There is an expression, “laws are made to be broken”. GT has interviewed Zakaria Kutsnashvili, a lawyer, to try and find out if the President of Georgia has violated the law by failing to uphold the Constitution, as each President guarantees to do on their inauguration.

Q: Do you think the President has violated the Constitution or not?

A: There are very frequent violations of the Constitution by the President.

Q: Which clauses do you mean?

A: The President very often violates Clause 17, which is about granting Georgian citizenship. The President has the right to grant Georgian citizenship to people under two conditions: firstly, that person must have special merit for Georgia and secondly granting them citizenship must be in the interests of the State. We can find hundreds of cases in which neither of these conditions has been taken into account.

Can granting Georgian citizenship to Bendukidze be considered as being in the interests of the State, when this person had no merit for Georgia? Maybe someone will say that after Bendukidze became a Minister has served the interests of the State to some extent but after he became a Minister and “General of Northern Relations” the whole of Georgian society suffered rather than profited. If we check all the President’s grants of citizenship to foreign citizens we will find that maybe 5 people who satisfy all the demands of the Constitution have been allowed to become citizens. The President ignores this clause of the Constitution.

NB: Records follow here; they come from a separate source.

-- ==== Sys2Proof/Laws/Memory.lean ====
section
/-! SUPPORT. Sys2Proof/Laws/Memory.lean: the laws of the frame buffer: read after write, canonical form, byte strings. -/

namespace Sys2Proof.Machine

/-! ## One byte -/

/-- A read after a write to the same address gives the value written. -/
@[simp] theorem Memory.read_write_same (m : Memory) (a : Nat) (v : Byte) : Memory.read (Memory.write m a v) a = some v := by
  induction m with
  | nil => simp [Memory.write, Memory.read]
  | cons c m ih =>
    obtain ⟨k, b⟩ := c
    simp only [Memory.write]
    split
    · simp [Memory.read]
    · split
      · simp [Memory.read]
      · rename_i h1 h2
        simp [Memory.read, ih, Ne.symm h2]

/-- A write leaves every other address alone. -/
theorem Memory.read_write_ne (m : Memory) {a x : Nat} (v : Byte) (h : x ≠ a) :
    Memory.read (Memory.write m a v) x = Memory.read m x := by
  induction m with
  | nil => simp [Memory.write, Memory.read, h.symm]
  | cons c m ih =>
    obtain ⟨k, b⟩ := c
    simp only [Memory.write]
    split
    · simp [Memory.read, h.symm]
    · split
      · rename_i h1 h2
        subst h2
        simp [Memory.read, h.symm]
      · simp [Memory.read, ih]

/-- The write of one byte, read anywhere. -/
theorem Memory.read_write (m : Memory) (a x : Nat) (v : Byte) :
    Memory.read (Memory.write m a v) x = if x = a then some v else Memory.read m x := by
  split
  · next h => subst h; simp
  · next h => exact Memory.read_write_ne m v h

/-! ## Canonical form -/

theorem Memory.risesFrom_mono {m : Memory} {lo lo' : Nat} (h : lo' ≤ lo) (hm : Memory.risesFrom lo m = true) :
    Memory.risesFrom lo' m = true := by
  cases m with
  | nil => rfl
  | cons c m =>
    simp only [Memory.risesFrom, Bool.and_eq_true, decide_eq_true_eq] at *
    exact ⟨by omega, hm.2⟩

theorem Memory.risesFrom_write {m : Memory} {lo a : Nat} (v : Byte) (h : lo ≤ a) (hm : Memory.risesFrom lo m = true) :
    Memory.risesFrom lo (Memory.write m a v) = true := by
  induction m generalizing lo with
  | nil => simp [Memory.write, Memory.risesFrom, h]
  | cons c m ih =>
    obtain ⟨k, b⟩ := c
    simp only [Memory.risesFrom, Bool.and_eq_true, decide_eq_true_eq] at hm
    simp only [Memory.write]
    split
    · simp only [Memory.risesFrom, Bool.and_eq_true, decide_eq_true_eq]
      exact ⟨h, by omega, hm.2⟩
    · split
      · rename_i h1 h2
        subst h2
        simp only [Memory.risesFrom, Bool.and_eq_true, decide_eq_true_eq]
        exact hm
      · simp only [Memory.risesFrom, Bool.and_eq_true, decide_eq_true_eq]
        exact ⟨hm.1, ih (by omega) hm.2⟩

/-- Writing a byte keeps the canonical form. -/
theorem Memory.wf_write {m : Memory} (a : Nat) (v : Byte) (hm : Memory.wf m = true) :
    Memory.wf (Memory.write m a v) = true :=
  Memory.risesFrom_write v (Nat.zero_le a) hm

/-- Writing bytes keeps the canonical form. -/
theorem Memory.wf_writeBytes {m : Memory} (a : Nat) (bs : List Byte) (hm : Memory.wf m = true) :
    Memory.wf (Memory.writeBytes m a bs) = true := by
  induction bs generalizing m a with
  | nil => exact hm
  | cons b bs ih => exact ih (a + 1) (Memory.wf_write a b hm)

/-- The address of every entry after a write was there before, or is the address written. -/
theorem Memory.mem_write {m : Memory} {a : Nat} {v : Byte} {c : Host.Cell} (h : c ∈ Memory.write m a v) :
    c ∈ m ∨ c.1 = a := by
  induction m with
  | nil => simp [Memory.write] at h; right; simp [h]
  | cons d m ih =>
    obtain ⟨k, b⟩ := d
    simp only [Memory.write] at h
    split at h
    · simp only [List.mem_cons] at h ⊢
      rcases h with h | h | h
      · right; simp [h]
      · left; left; exact h
      · left; right; exact h
    · split at h
      · simp only [List.mem_cons] at h ⊢
        rcases h with h | h
        · right; simp [h]
        · left; right; exact h
      · simp only [List.mem_cons] at h ⊢
        rcases h with h | h
        · left; left; exact h
        · rcases ih h with h | h
          · left; right; exact h
          · right; exact h

/-- Writing bytes inside a bound keeps every entry inside the bound. -/
theorem Memory.inRange_writeBytes {m : Memory} {a n : Nat} {bs : List Byte} (hn : a + bs.length ≤ n)
    (hm : ∀ c ∈ m, c.1 < n) : ∀ c ∈ Memory.writeBytes m a bs, c.1 < n := by
  induction bs generalizing m a with
  | nil => exact hm
  | cons b bs ih =>
    simp only [List.length_cons] at hn
    refine ih (m := Memory.write m a b) (by omega) ?_
    intro c hc
    rcases Memory.mem_write hc with h | h
    · exact hm c h
    · omega

/-! ## Byte strings -/

@[simp] theorem Memory.writeBytes_nil (m : Memory) (a : Nat) : Memory.writeBytes m a [] = m := rfl

theorem Memory.writeBytes_cons (m : Memory) (a : Nat) (b : Byte) (bs : List Byte) :
    Memory.writeBytes m a (b :: bs) = Memory.writeBytes (Memory.write m a b) (a + 1) bs := rfl

/-- Writing one string after another. -/
theorem Memory.writeBytes_append (m : Memory) (a : Nat) (bs cs : List Byte) :
    Memory.writeBytes m a (bs ++ cs) = Memory.writeBytes (Memory.writeBytes m a bs) (a + bs.length) cs := by
  induction bs generalizing m a with
  | nil => rfl
  | cons b bs ih =>
    simp only [List.cons_append, Memory.writeBytes_cons, ih, List.length_cons]
    congr 1
    omega

/-- Bytes below the string written are as they were. -/
theorem Memory.read_writeBytes_below (m : Memory) {a x : Nat} (bs : List Byte) (h : x < a) :
    Memory.read (Memory.writeBytes m a bs) x = Memory.read m x := by
  induction bs generalizing m a with
  | nil => rfl
  | cons b bs ih =>
    rw [Memory.writeBytes_cons, ih _ (by omega), Memory.read_write_ne _ _ (by omega)]

/-- Bytes above the string written are as they were. -/
theorem Memory.read_writeBytes_above (m : Memory) {a x : Nat} (bs : List Byte) (h : a + bs.length ≤ x) :
    Memory.read (Memory.writeBytes m a bs) x = Memory.read m x := by
  induction bs generalizing m a with
  | nil => rfl
  | cons b bs ih =>
    simp only [List.length_cons] at h
    rw [Memory.writeBytes_cons, ih _ (by omega), Memory.read_write_ne _ _ (by omega)]

/-- The bytes written are there. -/
theorem Memory.read_writeBytes_in (m : Memory) {a j : Nat} {bs : List Byte} {b : Byte} (h : bs[j]? = some b) :
    Memory.read (Memory.writeBytes m a bs) (a + j) = some b := by
  induction bs generalizing m a j with
  | nil => simp at h
  | cons c bs ih =>
    cases j with
    | zero =>
      simp only [List.getElem?_cons_zero, Option.some.injEq] at h
      subst h
      rw [Memory.writeBytes_cons, Memory.read_writeBytes_below _ _ (by omega)]
      simp
    | succ j =>
      simp only [List.getElem?_cons_succ] at h
      rw [Memory.writeBytes_cons, show a + (j + 1) = a + 1 + j by omega]
      exact ih _ h

/-- What `MemWrite` does, said once: it stores its bytes and nothing else. -/
theorem Memory.storesOnly_writeBytes (m : Memory) (a : Nat) (bs : List Byte) :
    storesOnly m (Memory.writeBytes m a bs) a bs := by
  refine ⟨fun j b h => Memory.read_writeBytes_in m h, fun x hx => ?_⟩
  rcases hx with hx | hx
  · exact Memory.read_writeBytes_below m bs hx
  · exact Memory.read_writeBytes_above m bs hx

/-- What `MemRead` gives, said once: the n bytes that stand there. -/
theorem Memory.readBytes_eq_some_iff (m : Memory) (a n : Nat) (bs : List Byte) :
    Memory.readBytes m a n = some bs ↔ bs.length = n ∧ holdsAt m a bs := by
  induction n generalizing a bs with
  | zero =>
    constructor
    · intro h
      simp only [Memory.readBytes, Option.some.injEq] at h
      subst h
      exact ⟨rfl, fun j b hj => by simp at hj⟩
    · rintro ⟨h, -⟩
      rw [List.length_eq_zero_iff.mp h]
      rfl
  | succ n ih =>
    constructor
    · intro h
      simp only [Memory.readBytes] at h
      split at h
      · cases h
      · next b hb =>
        rw [Option.map_eq_some_iff] at h
        obtain ⟨cs, hcs, rfl⟩ := h
        obtain ⟨hl, hh⟩ := (ih _ _).mp hcs
        refine ⟨by simp [hl], fun j c hj => ?_⟩
        cases j with
        | zero => simp only [List.getElem?_cons_zero, Option.some.injEq] at hj; subst hj; exact hb
        | succ j =>
          simp only [List.getElem?_cons_succ] at hj
          rw [show a + (j + 1) = a + 1 + j by omega]
          exact hh j c hj
    · rintro ⟨hl, hh⟩
      cases bs with
      | nil => simp at hl
      | cons b cs =>
        have h0 : Memory.read m a = some b := hh 0 b (by simp)
        have h1 : Memory.readBytes m (a + 1) n = some cs := by
          refine (ih _ _).mpr ⟨by simpa using hl, fun j c hj => ?_⟩
          rw [show a + 1 + j = a + (j + 1) by omega]
          exact hh (j + 1) c (by simpa using hj)
        simp [Memory.readBytes, h0, h1]

/-- `MemRead` meets an unwritten byte exactly when one is there. -/
theorem Memory.readBytes_eq_none_iff (m : Memory) (a n : Nat) :
    Memory.readBytes m a n = none ↔ unwrittenIn m a n := by
  induction n generalizing a with
  | zero => simp [Memory.readBytes, unwrittenIn]
  | succ n ih =>
    simp only [Memory.readBytes]
    split
    · next h => simp only [true_iff]; exact ⟨0, by omega, h⟩
    · next b h =>
      rw [Option.map_eq_none_iff, ih]
      constructor
      · rintro ⟨j, hj, hr⟩
        exact ⟨j + 1, by omega, by rw [show a + (j + 1) = a + 1 + j by omega]; exact hr⟩
      · rintro ⟨j, hj, hr⟩
        cases j with
        | zero => rw [Nat.add_zero, h] at hr; cases hr
        | succ j => exact ⟨j, by omega, by rw [show a + 1 + j = a + (j + 1) by omega]; exact hr⟩

/-- Reading back what was written. -/
theorem Memory.readBytes_writeBytes (m : Memory) (a : Nat) (bs : List Byte) :
    Memory.readBytes (Memory.writeBytes m a bs) a bs.length = some bs :=
  (Memory.readBytes_eq_some_iff _ _ _ _).mpr ⟨rfl, (Memory.storesOnly_writeBytes m a bs).1⟩

/-- Reading a region depends on its bytes alone. -/
theorem Memory.readBytes_congr {m m' : Memory} {a n : Nat} (h : ∀ j, j < n → Memory.read m' (a + j) = Memory.read m (a + j)) :
    Memory.readBytes m' a n = Memory.readBytes m a n := by
  induction n generalizing a with
  | zero => rfl
  | succ n ih =>
    have h0 := h 0 (by omega)
    rw [Nat.add_zero] at h0
    simp only [Memory.readBytes, h0]
    rw [ih (a := a + 1) (fun j hj => by rw [show a + 1 + j = a + (j + 1) by omega]; exact h (j + 1) (by omega))]

/-- The state after reset holds no byte, in canonical form. -/
theorem State.reset_buf_wf : Memory.wf State.reset.buf = true := rfl

end Sys2Proof.Machine
end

Q: When did the President of Georgia commit the most Constitutional violations?

A: He made many during the August war. Clause 73 of the Georgian Constitution was violated when the President of Georgia declared martial law not on the day the conflict began but the next day. It says in the first article of Clause 73 that in case of an armed attack on Georgia the President of Georgia must declare martial law, make peace when conditions for doing so exist and submit these decision to Parliament within 48 hours for approval. They are cheating the public by saying that the President must declare martial law during the 48 hours after a conflict breaks out, in fact he must do so immediately.

The President of Georgia was saying on 7, 8 and 9 August that we controlled the Tskhinvali region and were heading towards the Roki Tunnel. Was it the right information that on 7,8 and 9 August we were controlling everything? An evacuation of our citizens should have been implemented, but information agencies were saying that Georgian soldiers were heading towards the Roki Tunnel. Due to this 850 people died.

The Sarkozy-Medvedev-Saakashvili ceasefire agreement was of a military character and concerns military forces and the departing of the two sides. According to the first article of Clause 65 of the Georgian Constitution the Georgian Parliament must ratify or reject international treaties and agreements. The President of Georgia did not consider this article of the Georgian Constitution at all and signed the military treaty regardless. He did not send the agreement to Parliament for ratification and began to fulfill its terms, throwing out the military forces, without having the authority to do so.

In Clause 65 of the Constitution it says that besides the international agreements and treaties all such international agreement and treaties which: a) consider the entrance of Georgia into international organisations or alliances between states, b) are of a military character, c) concern the territorial integrity of the state or changing the borders of the state, d) are connected with the state issuing and receiving loans and e) Demand a change of interstate law or the adopting of laws and acts having the power of law in order to fulfill international obligations undertaken by the state must also nbe ratified by Parliament. The President has ignored this too.

Q: What kind of media freedom is stipulated in the Constitution and what part should the President play in ensuring it?

A: Clause 24 of the Georgian Constitution says that mass information sources are free to act and censorship of them is inadmissible. In this area the President defies the Georgian Constitution most openly and appoints his officials to be the heads of mass information resources.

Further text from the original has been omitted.